スワップ狙いのポジションを持つ場合の考え方

スワップポイント自体は、長期でポジションを保有する戦略の一部として組み込むこと自体は珍しくありません。ただし、為替差損によって元本を大きく毀損するリスクを常に意識し、レバレッジを抑えめにする、余裕資金の範囲で行う、急落時の損切りルールを事前に決めておく、といった資金管理が欠かせません。「金利差収入だけで完結する」という考え方ではなく、為替差損益と金利差収入を合わせたトータルで判断する姿勢が必要です。
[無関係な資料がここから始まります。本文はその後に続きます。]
-- ==== Sys2Proof/Laws/PerInstr.lean ====
section
/-! SUPPORT. Every instruction's encoding decodes back to it: one lemma per constructor. -/

namespace Sys2Proof.Laws.Encoding

set_option Elab.async false

/-! ### The fields of a word -/

theorem extract_above {n m len : Nat} (x : BitVec n) (y : BitVec m) (s : Nat) (h : m ≤ s) :
    (x ++ y).extractLsb' s len = x.extractLsb' (s - m) len := by
  ext i hi
  simp only [BitVec.getElem_extractLsb', BitVec.getLsbD_append]
  rw [if_neg (by omega)]
  congr 1; omega

theorem extract_below {n m len : Nat} (x : BitVec n) (y : BitVec m) (s : Nat) (h : s + len ≤ m) :
    (x ++ y).extractLsb' s len = y.extractLsb' s len := by
  ext i hi
  simp only [BitVec.getElem_extractLsb', BitVec.getLsbD_append]
  rw [if_pos (by omega)]

theorem vFields_vWord (op : BitVec 8) (a : VForm) : vFields (vWord op a) = a := by
  obtain ⟨a0, a1, a2, a3, a4, a5, a6, a7, a8⟩ := a
  unfold vFields vWord
  congr 1 <;>
  · repeat first
      | refine (extract_below _ _ _ (by decide)).trans ?_
      | refine (extract_above _ _ _ (by decide)).trans ?_
    exact BitVec.extractLsb'_eq_self

theorem vWord_op (op : BitVec 8) (a : VForm) : (vWord op a).extractLsb' 54 8 = op := by
  repeat first
    | refine (extract_below _ _ _ (by decide)).trans ?_
    | refine (extract_above _ _ _ (by decide)).trans ?_
  exact BitVec.extractLsb'_eq_self

theorem vWord_zero (op : BitVec 8) (a : VForm) : (vWord op a).extractLsb' 0 4 = 0#4 := by
  repeat first
    | refine (extract_below _ _ _ (by decide)).trans ?_
    | refine (extract_above _ _ _ (by decide)).trans ?_
  exact BitVec.extractLsb'_eq_self

theorem vWord_class (op : BitVec 8) (a : VForm) : (vWord op a).extractLsb' 62 2 = 1#2 := by
  repeat first
    | refine (extract_below _ _ _ (by decide)).trans ?_
    | refine (extract_above _ _ _ (by decide)).trans ?_
  exact BitVec.extractLsb'_eq_self

theorem mFields_mWord (op : BitVec 6) (a : MForm) : mFields (mWord op a) = a := by
  obtain ⟨a0, a1, a2, a3, a4, a5, a6, a7, a8, a9⟩ := a
  unfold mFields mWord
  congr 1 <;>
  · repeat first
      | refine (extract_below _ _ _ (by decide)).trans ?_
      | refine (extract_above _ _ _ (by decide)).trans ?_
    exact BitVec.extractLsb'_eq_self

theorem mWord_op (op : BitVec 6) (a : MForm) : (mWord op a).extractLsb' 56 6 = op := by
  repeat first
    | refine (extract_below _ _ _ (by decide)).trans ?_
    | refine (extract_above _ _ _ (by decide)).trans ?_
  exact BitVec.extractLsb'_eq_self

theorem mWord_class (op : BitVec 6) (a : MForm) : (mWord op a).extractLsb' 62 2 = 2#2 := by
  repeat first
    | refine (extract_below _ _ _ (by decide)).trans ?_
    | refine (extract_above _ _ _ (by decide)).trans ?_
  exact BitVec.extractLsb'_eq_self

theorem xFields_xWord (op : BitVec 6) (a : XForm) : xFields (xWord op a) = a := by
  obtain ⟨a0, a1, a2, a3, a4, a5⟩ := a
  unfold xFields xWord
  congr 1 <;>
  · repeat first
      | refine (extract_below _ _ _ (by decide)).trans ?_
      | refine (extract_above _ _ _ (by decide)).trans ?_
    exact BitVec.extractLsb'_eq_self

theorem xWord_op (op : BitVec 6) (a : XForm) : (xWord op a).extractLsb' 56 6 = op := by
  repeat first
    | refine (extract_below _ _ _ (by decide)).trans ?_
    | refine (extract_above _ _ _ (by decide)).trans ?_
  exact BitVec.extractLsb'_eq_self

theorem xWord_class (op : BitVec 6) (a : XForm) : (xWord op a).extractLsb' 62 2 = 2#2 := by
  repeat first
    | refine (extract_below _ _ _ (by decide)).trans ?_
    | refine (extract_above _ _ _ (by decide)).trans ?_
  exact BitVec.extractLsb'_eq_self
多くのFX業者では、水曜日から木曜日にまたぐポジションについて、土日分を含めた3日分のスワップポイントがまとめて計上される「トリプルスワップ」という仕組みがあります。長期でポジションを保有する場合、この曜日をまたぐタイミングによって受け取り・支払いの実質的な負担が変わってくるため、あらかじめ知っておくと計画が立てやすくなります。

高金利通貨の具体例

スワップポイント狙いの取引で話題になりやすいのが、トルコリラや南アフリカランド、メキシコペソといった、政策金利の高い新興国通貨です。これらの通貨は金利差による受け取りが魅力である一方、政治・経済情勢の変化によって通貨価値が大きく変動しやすいという共通点があります。金利の高さだけで通貨を選ぶのではなく、その国の経済情勢についてもあわせて情報収集する姿勢が欠かせません。

高金利通貨の金利差と為替変動リスク図解

よくある質問

スワップポイントは毎日必ずもらえますか?

ポジションを保有している間、基本的には毎日発生しますが、金額は金利差の変動によって日々変わります。また、通貨ペアや業者によっては、特定の曜日にまとめて3日分計上される(週末分)といった仕組みもあります。

スワップポイントがマイナスになることはありますか?

あります。低金利通貨を買って高金利通貨を売るポジションなど、通貨の組み合わせと売買の方向によっては、受け取るのではなく支払う側になることがあります。ポジションを持つ前に、スワップの向きを必ず確認してください。

高金利通貨のスワップは今後も安定していますか?

安定しているとは言えません。各国の中央銀行の金融政策は経済情勢によって変わるため、現在高金利であっても、将来的に金利差が縮小し、スワップポイントが減少する可能性は常にあります。過去の水準がそのまま続く前提で計画を立てるのは避けてください。

暗号資産にもスワップのような仕組みはありますか?

暗号資産CFDの中にも、ポジション保有時に発生する調整額(スワップに類似した費用・収益)を設定している業者があります。ただし暗号資産は値動きの大きさがFXの比ではないため、金利差以上に価格変動リスクを強く意識する必要があります。

スワップポイントは、正しく理解すれば長期戦略の一部になり得る仕組みですが、「生活できる」という言葉が持つ危うさも合わせて知っておく必要があります。金利差だけでなく、その裏にある為替変動リスクまで含めて判断する習慣をつけてください。